Lanfield was an American director most famous for his comedies and TV series. He began his career as a jazz musician and vaudeville entertainer. In 1926,
Fox Film Corporation hired him to write gags. Four years later he made his directing debut with the film
Cheer Up and Smile (1930). Soon he specialized in light, romantic comedies produced by the 20th Century-Fox Film Corporation (spawn of the merger between Fox Film Corporation and 20th Century Pictures for which Lanfield also made films):
Red Salute (1935),
One in a Million (1936),
Thin Ice (1937). His biggest commercial success was
The Hound of the Baskervilles (1939), a genre film atypical of his previous works, which was a film adaptation of Arthur Conan Doyle’s novel by the same title about the famous Sherlock Holmes.
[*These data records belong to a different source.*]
-- ==== Sys2Proof/Machine/Otp.lean ====
section
/-!
DEFINITION. What the block reads from OTP (spec/16_lifecycle.md R345-R362), key destruction by zeroize, and fatal tamper
(spec/09_keys.md R199, R200, spec/18_recovery.md R395).
-/
namespace Sys2Proof.Machine

/-! ### Life-cycle state codes (R345) -/

def lcsRaw : Nat := 0
def lcsTestLocked : Nat := 1
def lcsTestUnlocked : Nat := 2
def lcsDev : Nat := 3
def lcsProvisioned : Nat := 4
def lcsMission : Nat := 5
def lcsRma : Nat := 6
def lcsScrap : Nat := 7

/-- PROVISIONED or MISSION. -/
def lcsLive (l : Nat) : Bool := l == lcsProvisioned || l == lcsMission

/-! ### OTP words (R347, R348) -/

def Otp.word (o : Otp) (a : Nat) : Nat := (o.words.findD a 0).toNat

/-- A word as the OTP controller returns it: UDS and OWNER read zero in RMA and SCRAP (R355). -/
def Otp.readWord (o : Otp) (a : Nat) : Nat :=
  let gated := (decide (0x1E0 ≤ a) && decide (a ≤ 0x1E8)) || (decide (0x1F0 ≤ a) && decide (a ≤ 0x1F8))
    || (decide (0x210 ≤ a) && decide (a ≤ 0x21C))
  if gated && (o.lcs == lcsRma || o.lcs == lcsScrap) then 0 else o.word a

/-- Program bits of a word: bits only rise (R347). -/
def Otp.program (o : Otp) (w : OtpWrite) : Otp :=
  { o with words := o.words.put w.addr (o.words.findD w.addr 0 ||| w.bits) }

/-- The bytes of `n` words from an address. -/
def Otp.bytes (o : Otp) (a n : Nat) : Bytes := (List.range n).flatMap (fun i => leBytes 4 (o.readWord (a + i)))

/-- The 0 bits among the low `n` bits of a value (R348). -/
def zeroBits (n v : Nat) : Nat := ((List.range n).filter (fun i => v / 2 ^ i % 2 == 0)).length

/-- A self-checking word of a transition slot. -/
def logWord (marker data : Nat) : Nat := marker * 2 ^ 21 + zeroBits 16 data * 2 ^ 16 + data

def intentWord (from_ dest : Nat) : Nat := logWord 0x5A3 (from_ * 256 + dest)
def stateWord (dest : Nat) : Nat := logWord 0x3C5 (dest * 256 + dest)
def doneWord : Nat := 0x96696996

/-- FROM and TO of a valid INTENT word. -/
def validIntent (w : Nat) : Option (Nat × Nat) :=
  if w == logWord 0x5A3 (w % 65536) then some (w / 256 % 256, w % 256) else none

/-- The group of `n` words whose check word follows is valid. -/
def Otp.groupValid (o : Otp) (a n : Nat) : Bool :=
  let data := leNat (o.bytes a n)
  o.readWord (a + n) == 0x4D2 * 2 ^ 21 + zeroBits (32 * n) data

def Otp.blank (o : Otp) (a n : Nat) : Bool := (List.range n).all (fun i => o.word (a + i) == 0)

/-- The valid UDS area, UDS_A before UDS_B (R353). -/
def Otp.udsArea (o : Otp) : Option Nat :=
  if o.groupValid 0x1E0 8 then some 0x1E0 else if o.groupValid 0x1F0 8 then some 0x1F0 else none

/-- The UDS, while the state lets it be read. -/
def Otp.uds (o : Otp) : Option Bytes := if lcsLive o.lcs then o.udsArea.map (fun a => o.bytes a 8) else none

def Otp.serial (o : Otp) : Bytes := o.bytes 0x000 4
def Otp.integId (o : Otp) : Nat := o.word 0x004 % 65536
def Otp.minPeer (o : Otp) : Nat := o.word 0x006 % 65536
def Otp.ownerValid (o : Otp) : Bool := o.groupValid 0x210 12
def Otp.owner (o : Otp) : Bytes := o.bytes 0x210 12

/-- OTP_SVN: 1 plus the index of the highest set bit of the thermometer (R357). -/
def Otp.svn (o : Otp) : Nat :=
  let v := leNat (o.bytes 0x200 4)
  if v == 0 then 0 else Nat.log2 v + 1

/-- The first transition slot whose INTENT reads 0, if any (R351). -/
def Otp.freeSlot (o : Otp) : Option Nat := (List.range 48).find? (fun i => o.word (0x100 + 3 * i) == 0)

/-- Blank slots left. -/
def Otp.logFree (o : Otp) : Nat := 48 - o.freeSlot.getD 48

/-- The OTP controller accepts the integrator's programs through `DB_` test access (R347, R362). -/
def Otp.integratorOpen (o : Otp) : Bool := o.lcs == lcsRaw || o.lcs == lcsTestUnlocked

/-- FUSE_WORD (R362). -/
def Otp.fuseWord (o : Otp) : Nat :=
  let area := if lcsLive o.lcs then o.udsArea else none
  o.minPeer + bit area.isSome 16 + bit (area == some 0x1F0) 17 + bit o.ownerValid 18
    + bit (!o.integratorOpen) 19 + o.logFree * 2 ^ 20

/-- Token i's hash, when it is valid: a nonzero hash (R354). -/
def Otp.tokenHash (o : Otp) (i : Nat) : Bytes := o.bytes (0x190 + 4 * i) 4

def Otp.tokenSpent (o : Otp) (i : Nat) : Bool := o.word 0x1D0 / 2 ^ i % 2 == 1

/-- Tokens left: valid, unspent hashes. -/
def Otp.tokensLeft (o : Otp) : List Nat :=
  (List.range 16).filter (fun i => !allZero (o.tokenHash i) && !o.tokenSpent i)

/-! ### Zeroize and fatal tamper (R199, R200, R395) -/

/-- What the acknowledgement of a record still completes when its keys have ended: a response without them (R190). -/
def KpDone.ended : KpDone → KpDone
  | .none => .none
  | .install _ last => .install Option.none (last.map (fun x => (x.1, x.2.1, [])))
  | .gostop func keySet _ last => .gostop func keySet false last

/-- The record when its keys have ended: an INSTALL loses its key, and is not sent any more if it has not been. -/
def KpRec.forget (r : KpRec) : KpRec :=
  match r.done with
  | .install _ _ => { record := BitVec.ofNat 384 (r.record.toNat % 2 ^ 128), done := r.done.ended, gone := true }
  | _ => { r with done := r.done.ended }

/-- Accepted writes that no lane has issued leave it: no block is issued under a destroyed key (R192). -/
def State.dropAccepted (s : State) : State := s.weft.lanes.keys.foldl (fun s n => s.dropEntries n (fun _ => true)) s

/-- Destroy every key store slot, every SA key, the identity area apart from the reset epoch, the keys that wait for `KP_`, and
the DRBG state (R199); what was accepted under those keys is dropped. -/
def State.zeroizeKeys (s : State) : State :=
  let sas : Map Sa := s.shuttle.sas.map (fun (x : Nat × Sa) => (x.1, { x.2 with keys := {} }))
  let groups : Map Group := s.shuttle.groups.map (fun (x : Nat × Group) => (x.1, { x.2 with keyed := false }))
  { s with
    keys := { epoch := s.keys.epoch, zeroized := true }
    shuttle := { s.shuttle with sas := sas, groups := groups, groupHold := [], handshakes := [] }
    link := { s.link with kpOut := s.link.kpOut.map KpRec.forget, kpWait := s.link.kpWait.map KpRec.forget }
    entropy := { s.entropy with passed := false, testing := false, requests := 0 } }.dropAccepted

/-- A fatal tamper (R395): ports and fetch stop, keys go, the TAMPER record is written, `EV_FATAL`. Pulls that are being served
end with K_SP: no beat leaves any more (R192). -/
def State.fatalTamper (s : State) (inst mask : Nat) (baro : Bool) : State :=
  if s.power.fatal then s
  else
    let s := s.zeroizeKeys.recordNow 0x0C07 (loomPayload 0 0 inst 0 (mask + bit baro 32) s.jidNow 0)
    { s with power := { s.power with fatal := true }, spindle := { s.spindle with pulls := [] } }

end Sys2Proof.Machine
end

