-- ==== Sys2Proof/Machine/Reports.lean ====
section
/-!
DEFINITION. Signatures, the report body and the pair evidence, measurement blocks, a domain's ephemeral keys, and metering
records and batches (spec/09_keys.md, spec/10_attestation.md R210-R225).
-/
namespace Sys2Proof.Machine

/-! ### Signatures and ephemeral keys (R194, R206) -/

/-- A hybrid signature, ML-DSA-87 then ECDSA P-384: its ECDSA nonce takes a draw of the DRBG. -/
def State.hybridSign (s : State) (seeds msg : Bytes) : (Bytes × Bytes) × State :=
  let n := s.draw
  ((padTo 4627 (Config.mldsaSign seeds msg), padTo 96 (Config.ecdsaSign seeds msg (drawBytes n.1 48))), n.2)

/-- The ephemeral KEM seed of an LDI, while it exists (R194, R215). -/
def State.ekemSeed (s : State) (ldi : Nat) : Option Key :=
  let k := s.keySlot (8 * ldi + 5)
  if k.type == 7 then some k.key else none

/-- GDID, LDI and GEN, as contexts of a derivation. -/
def State.domContext (s : State) (ldi : Nat) : Bytes :=
  leBytes 4 (s.dom ldi).gdid ++ leBytes 1 ldi ++ leBytes 2 (s.dom ldi).gen

def State.ekemKem (s : State) (ldi : Nat) (seed : Key) : Bytes := kdf (keyBytes seed) "CTC3-EKEM" (s.domContext ldi) 512
def State.ekemEcdh (s : State) (ldi : Nat) (seed : Key) : Bytes := kdf (keyBytes seed) "CTC3-EECDH" (s.domContext ldi) 448

/-- EKEM_PUB and EECDH_PUB of an LDI. -/
def State.ekemPublic (s : State) (ldi : Nat) : Option (Bytes × Bytes) :=
  (s.ekemSeed ldi).map (fun k =>
    (padTo 1568 (Config.mlkemPublic (s.ekemKem ldi k)), padTo 97 (Config.p384Public (s.ekemEcdh ldi k))))

/-! ### The report (R214-R217) -/

/-- The device has an identity and its keys (R193, R200, R201). -/
def State.identityUp (s : State) : Bool := s.keys.rootReady && s.keys.identity && !s.keys.zeroized

def State.dflags (s : State) : Nat :=
  bit (s.otp.svn == 128) 0 + bit s.calIncomplete 1
    + bit (!s.weft.spares.isEmpty || !s.shuttle.spares.isEmpty || s.batten.spare.isSome) 2 + bit s.entropy.failed 3

/-- The time state in which time is disciplined (R222). -/
def TimeState.disciplined : TimeState → Bool
  | .locked | .holdover | .untrusted => true
  | _ => false

/-- The disciplined time, or zero (R214, R222). -/
def State.discTime (s : State) : Time12 := if s.time.state.disciplined then s.time12 else ⟨0, 0, 0⟩

def State.chainSha (s : State) : Bytes := bvBytes 48 (Config.sha384 s.keys.chain)

/-- Bytes 0 to 255 of a report body: the pair evidence, with no domain part (R216). -/
def State.reportHead (s : State) (len : Nat) : Bytes :=
  leBytes 4 0x52435443 ++ leBytes 2 1 ++ leBytes 2 len ++ leBytes 4 s.build.version ++ leBytes 2 s.boot.devid
    ++ leBytes 2 s.dflags ++ bvBytes 8 s.keys.epoch ++ s.otp.serial ++ bvBytes 48 Config.romDigest
    ++ bvBytes 48 s.boot.fwDigest ++ bvBytes 48 s.boot.hcpDigest ++ leBytes 2 s.boot.fwSvn ++ leBytes 1 s.otp.svn
    ++ leBytes 1 s.otp.lcs ++ leBytes 4 s.otp.fuseWord ++ leBytes 8 s.debugRights ++ leBytes 4 s.build.word ++ leBytes 4 0
    ++ s.chainSha

/-- The pair evidence (R105, R216). -/
def State.evidence (s : State) : Bytes := s.reportHead 2056

/-- Insert a slice by ID, then by kind. -/
def insertSlice (x : Slice) : List Slice → List Slice
  | [] => [x]
  | y :: ys => if x.id < y.id || (x.id == y.id && x.kind ≤ y.kind) then x :: y :: ys else y :: insertSlice x ys

/-- Bindings of a domain, those of the old map included, by ID. -/
def Domain.sliceList (d : Domain) : List Slice := ((d.slices ++ d.oldSlices).eraseDups).foldr insertSlice []

/-- The domain part: offset 304 to the end. -/
def State.reportDomain (s : State) (ldi : Nat) : Bytes :=
  let d := s.dom ldi
  let ports := d.sliceList.filter (fun x => x.kind == 2)
  let slices := d.sliceList.filter (fun x => x.kind != 2)
  let pub := (s.ekemPublic ldi).getD ([], [])
  leBytes 4 d.gdid ++ leBytes 1 ldi ++ leBytes 1 d.state.code ++ leBytes 2 d.gen ++ leBytes 2 d.fdt ++ leBytes 2 d.members
    ++ leBytes 2 d.rank ++ leBytes 2 ports.length ++ bvBytes 4 d.policy ++ leBytes 4 d.mapCur
    ++ leBytes 4 (s.granulesOf ldi) ++ leBytes 2 slices.length ++ leBytes 2 0 ++ bvBytes 48 d.tkd
    ++ padTo 1568 pub.1 ++ padTo 97 pub.2 ++ leBytes 7 0
    ++ ports.flatMap (fun x => leBytes 1 x.id ++ leBytes 1 (s.portClass x.id) ++ leBytes 2 0)
    ++ slices.flatMap (fun x => leBytes 2 x.id ++ leBytes 1 x.kind ++ leBytes 1 0)

/-- The report body of one snapshot; LDI 0 asks for the device part only. -/
def State.reportBody (s : State) (nonce : Bytes) (ldi : Nat) : Bytes :=
  let has := ldi != 0
  let n := if has then (s.dom ldi).sliceList.length else 0
  let rflags := bit has 0 + bit (has && ((s.dom ldi).fineEver || decide (0 < s.profLevel ldi))) 1
    + bit (has && (s.ekemSeed ldi).isSome) 2
  s.reportHead (2056 + 4 * n) ++ timeBytes s.discTime ++ leBytes 1 s.time.state.code ++ leBytes 1 (s.profLevel ldi)
    ++ leBytes 1 rflags ++ leBytes 1 0 ++ padTo 32 nonce
    ++ (if has then s.reportDomain ldi else List.replicate 1752 0)

/-- Measurement blocks 1 to 6 (R210). -/
def State.measurement (s : State) (i : Nat) : Bytes :=
  match i with
  | 1 => bvBytes 48 Config.romDigest
  | 2 => bvBytes 48 s.boot.fwDigest
  | 3 => bvBytes 48 s.boot.hcpDigest
  | 4 => leBytes 2 s.boot.fwSvn ++ leBytes 1 s.otp.svn ++ leBytes 2 s.dflags
  | 5 => leBytes 1 s.otp.lcs ++ leBytes 4 s.otp.fuseWord
  | 6 => leBytes 8 s.debugRights
  | _ => []

/-! ### Metering (R221-R225) -/

/-- TFLAGS of a time field at its low bit: not disciplined, and in UNTRUSTED. -/
def State.timeFlags (s : State) : Nat := bit (!s.time.state.disciplined) 0 + bit (s.time.state == .untrusted) 2

/-- Records in a batch, and batches in the staging area. -/
def batchSize : Nat := 192
def batchPlaces : Nat := 8

/-- The batch that takes the next record: its number, the LEAF, and the staging area with that batch open. None when it
is full and no place is free (R225). -/
def State.openBatch (s : State) : Option (Nat × Nat × List MeterBatch) :=
  let m := s.metering
  match m.batches.getLast? with
  | some b =>
    if b.closed.isNone && b.records.length < batchSize then some (b.number, b.records.length, m.batches)
    else if m.batches.length < batchPlaces then
      some (m.nextBatch, 0, m.batches ++ [{ number := m.nextBatch, firstSeq := m.nextSeq, openedAt := s.now }])
    else none
  | none => some (m.nextBatch, 0, [{ number := m.nextBatch, firstSeq := m.nextSeq, openedAt := s.now }])

def u64 (n : Nat) : Bytes := leBytes 8 n

/-- Bytes 8 to 111 of a record from its usage: KIND 0 INTERVAL, 1 FINAL, 2 EPOCH. -/
def State.meterBytes (s : State) (kind ldi : Nat) (d : Domain) (u : Usage) : Bytes :=
  bvBytes 8 s.keys.epoch ++ leBytes 4 d.gdid ++ leBytes 1 ldi ++ leBytes 1 kind ++ leBytes 2 d.liveGen
    ++ timeBytes u.startTime ++ timeBytes s.discTime
    ++ leBytes 1 (u.startFlags + 2 * s.timeFlags + bit u.extended 4) ++ leBytes 3 0
    ++ leBytes 4 ((s.now - u.start) / msTicks) ++ u64 (u.compute / msTicks) ++ u64 (u.channel / msTicks)
    ++ u64 (u.port / msTicks) ++ u64 (u.granule / secTicks) ++ u64 u.weft ++ u64 u.shuttle ++ u64 u.reductions

/-- Put a record into the last batch. -/
def addRecord (r : Bytes) (owner : Nat × Nat) : List MeterBatch → List MeterBatch
  | [] => []
  | [b] => [{ b with records := b.records ++ [r], owners := b.owners ++ [owner] }]
  | b :: bs => b :: addRecord r owner bs

/-- The usage that a new interval begins with: what is below the unit of each field is kept. -/
def State.freshUsage (s : State) (u : Usage) : Usage :=
  { start := s.now, startTime := s.discTime, startFlags := s.timeFlags, upTo := s.now,
    compute := u.compute % msTicks, channel := u.channel % msTicks, port := u.port % msTicks,
    granule := u.granule % secTicks }

/-- Place a record with its SEQ, BATCH and LEAF; none when there is no place. -/
def State.placeRecord (s : State) (gdid ldi : Nat) (body : Bytes) : Option State :=
  s.openBatch.map (fun b =>
    let m := s.metering
    let r := u64 m.nextSeq ++ body ++ leBytes 4 b.1 ++ leBytes 2 b.2.1 ++ leBytes 10 0
    { s with metering := { m with
        batches := addRecord r (gdid, ldi) b.2.2, nextSeq := m.nextSeq + 1, nextBatch := max m.nextBatch (b.1 + 1) } })

/-- Write a record over a usage. -/
def State.putRecord (s : State) (kind ldi : Nat) (d : Domain) (u : Usage) : Option State :=
  s.placeRecord d.gdid ldi (s.meterBytes kind ldi d u)

/-- Write the LDI's record over its usage so far; with no place its interval goes on, EXTENDED. -/
def State.meterRecord (s : State) (ldi kind : Nat) : State :=
  let s := s.accrue ldi
  let d := s.dom ldi
  match s.putRecord kind ldi d d.usage with
  | some t => t.setDom ldi { d with usage := t.freshUsage d.usage }
  | none => s.setDom ldi { d with usage := { d.usage with extended := true } }

/-- The FINAL record of a domain, kept EXTENDED until a place is free when there is none (R225). -/
def State.finalRecord (s : State) (ldi : Nat) : State :=
  let s := s.accrue ldi
  let d := s.dom ldi
  match s.putRecord 1 ldi d d.usage with
  | some t => t
  | none =>
    let b := s.meterBytes 1 ldi d { d.usage with extended := true }
    { s with metering := { s.metering with held := s.metering.held ++ [(d.gdid, ldi, b)] } }

/-- Place the FINAL records that wait, while there is room. -/
def State.placeHeld (s : State) : State :=
  s.metering.held.foldl (fun s x => match s.placeRecord x.1 x.2.1 x.2.2 with
    | some t => t
    | none => { s with metering := { s.metering with held := s.metering.held ++ [x] } })
    { s with metering := { s.metering with held := [] } }

/-- The EPOCH record, the first of each reset epoch (R222). -/
def State.epochRecord (s : State) : State :=
  let u : Usage := { start := s.now, startTime := s.discTime, startFlags := s.timeFlags, upTo := s.now }
  (s.putRecord 2 0 {} u).getD s

/-- The Merkle tree of R223, level by level. -/
def merkleLeaf (r : Bytes) : Bytes := bvBytes 48 (Config.sha384 ((0 : Byte) :: r))
def merkleNode (a b : Bytes) : Bytes := bvBytes 48 (Config.sha384 ((1 : Byte) :: (a ++ b)))

def merkleUp : List Bytes → List Bytes
  | a :: b :: r => merkleNode a b :: merkleUp r
  | l => l

def merkleLevels : Nat → List Bytes → List (List Bytes)
  | 0, l => [l]
  | n + 1, l => l :: merkleLevels n (merkleUp l)

def merkleRoot (rs : List Bytes) : Bytes :=
  (((merkleLevels 8 (rs.map merkleLeaf)).getLast?.getD []).head?).getD []

/-- Siblings of leaf i, from the leaf level upward; none where a node is promoted. -/
def merklePath (rs : List Bytes) (i : Nat) : List Bytes :=
  let ls := merkleLevels 8 (rs.map merkleLeaf)
  (List.range 8).filterMap (fun k =>
    match ls[k]? with
    | some l => if l.length ≤ 1 then none else l[Nat.xor (i / 2 ^ k) 1]?
    | none => none)

def State.batchHeader (s : State) (b : MeterBatch) : Bytes :=
  leBytes 4 0x4D435443 ++ leBytes 4 b.number ++ bvBytes 8 s.keys.epoch ++ leBytes 8 b.firstSeq
    ++ leBytes 2 b.records.length ++ leBytes 2 s.boot.devid ++ leBytes 4 0 ++ timeBytes s.discTime
    ++ leBytes 1 s.time.state.code ++ leBytes 3 0 ++ merkleRoot b.records ++ leBytes 32 0

/-- Close a batch: root, header, hybrid signature with the Alias key, event METER (R223, R469). -/
def State.closeBatch (s : State) (b : MeterBatch) : State :=
  let h := s.batchHeader b
  let g := s.hybridSign s.keys.aliasSeed h
  let bs := g.2.metering.batches.map (fun (x : MeterBatch) =>
    if x.number == b.number then { x with closed := some (h, g.1.1 ++ g.1.2) } else x)
  ({ g.2 with metering := { g.2.metering with batches := bs } }).raise 10

/-- METER_INTERVAL_TIMER (R221): the LDI's next second of CLK_TIME is over; while the cores are halted the record waits (R431). -/
def execMeterIntervalTimer (ldi : Nat) (s : State) : Host.Outcome State Fault Refusal :=
  let d := s.dom ldi
  let s1 := (s.advanceTo d.meterNext).meterRecord ldi 0
  nextIf (s.clocked && !s.inHalt && d.state.live) s (s1.setDom ldi { s1.dom ldi with meterNext := d.meterNext + secTicks })

/-- METER_BATCH_CLOSE (R223): the oldest batch that is not closed holds 192 records, or 1 s has passed since its first
record; its signature takes the Alias key and the DRBG. -/
def execMeterBatchClose (s : State) : Host.Outcome State Fault Refusal :=
  match s.metering.batches.find? (fun b => b.closed.isNone) with
  | some b =>
    let s1 := if b.records.length < batchSize then s.advanceTo (b.openedAt + secTicks) else s
    nextIf (s.loomUp && !s.loom.halting && s.identityUp && s.drbgReady) s (s1.closeBatch b)
  | none => .next s

end Sys2Proof.Machine
end

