/-- ATOMIC_QUERY_RECEIVED (R136). -/
def execAtomicQueryReceived (s : State) : Host.Outcome State Fault Refusal :=
  match s.takeRx (isAop 2) with
  | some (p, t) => nextIf s.clocked s (t.onRx p State.takeQuery)
  | none => .next s

/-- ACK_ONLY_RECEIVED (R137). -/
def execAckOnlyReceived (s : State) : Host.Outcome State Fault Refusal :=
  match s.takeRx (isAop 0) with
  | some (p, t) => nextIf s.clocked s (t.onRx p (fun s p => s.takeAck p.src (ackOf p.payload)))
  | none => .next s

/-- Send a QUERY for a PENDING entry; the next is due 20 µs later (R136). -/
def State.sendQuery (s : State) (e : RcEntry) : State :=
  let s := s.rcSet { e with due := s.now + 20 * usTicks }
  s.sendDescriptor e.port e.vc e.peer e.ldi e.aseq 0 2 []

/-- ATOMIC_DUE_EXPIRY (R136): FREERUN reaches the entry's DUE. -/
def execAtomicDueExpiry (peer aseq : Nat) (s : State) : Host.Outcome State Fault Refusal :=
  match s.rcFind false peer aseq with
  | some e => nextIf (s.portsUp && s.saValid peer) s (((s.advanceTo e.due).sendQuery e).endExhausted peer)
  | none => .next s

/-- The domain and ROUTE of an ACK_ONLY (R137). DESIGN CHOICE: where the lowest LDI has sent no atomic on the SA, no ROUTE is known
and none is sent (notes/assumptions/45.md). -/
def State.ackRoute (s : State) (peer : Nat) : Option (Nat × Nat × Nat) :=
  let a := s.sa peer
  let other := ((s.ldisWith (fun d => d.state.flows)).filter (fun l => s.exchPassed peer l)).head?
  let alt := other.bind (fun l => (a.atomRoute.find l).map (fun r => (l, r.1, r.2)))
  match a.lastAtom with
  | some x => if (s.dom x.1).state.flows then some x else alt
  | none => alt

/-- ACK_ONLY_TIMER (R137): 10 µs after the ACK value has advanced and no descriptor has carried it. -/
def execAckOnlyTimer (peer : Nat) (s : State) : Host.Outcome State Fault Refusal :=
  match (s.sa peer).ackSince, s.ackRoute peer with
  | some t, some (ldi, port, vc) =>
    let s1 := s.advanceTo (t + 10 * usTicks)
    nextIf (s.portsUp && s.saValid peer) s
      ((s1.sendDescriptor port vc peer ldi 0 0 0 []).endExhausted peer)
  | _, _ => .next s

end Sys2Proof.Machine
end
He continued to direct comedies, and probably his most famous one is
You'll Never Get Rich (1941) starring Fred Astaire and Rita Hayworth. He directed many comedies starring Bob Hope, such as:
My Favorite Blonde (1942),
Let's Face It (1943),
Where There's Life (1947),
Sorrowful Jones (1949),
The Lemon Drop Kid (1951). After the film
Skirts Ahoy! (1952), he continued to direct TV series, such as the
The Addams Family (1964). He stopped directing at the age of 69 in 1967.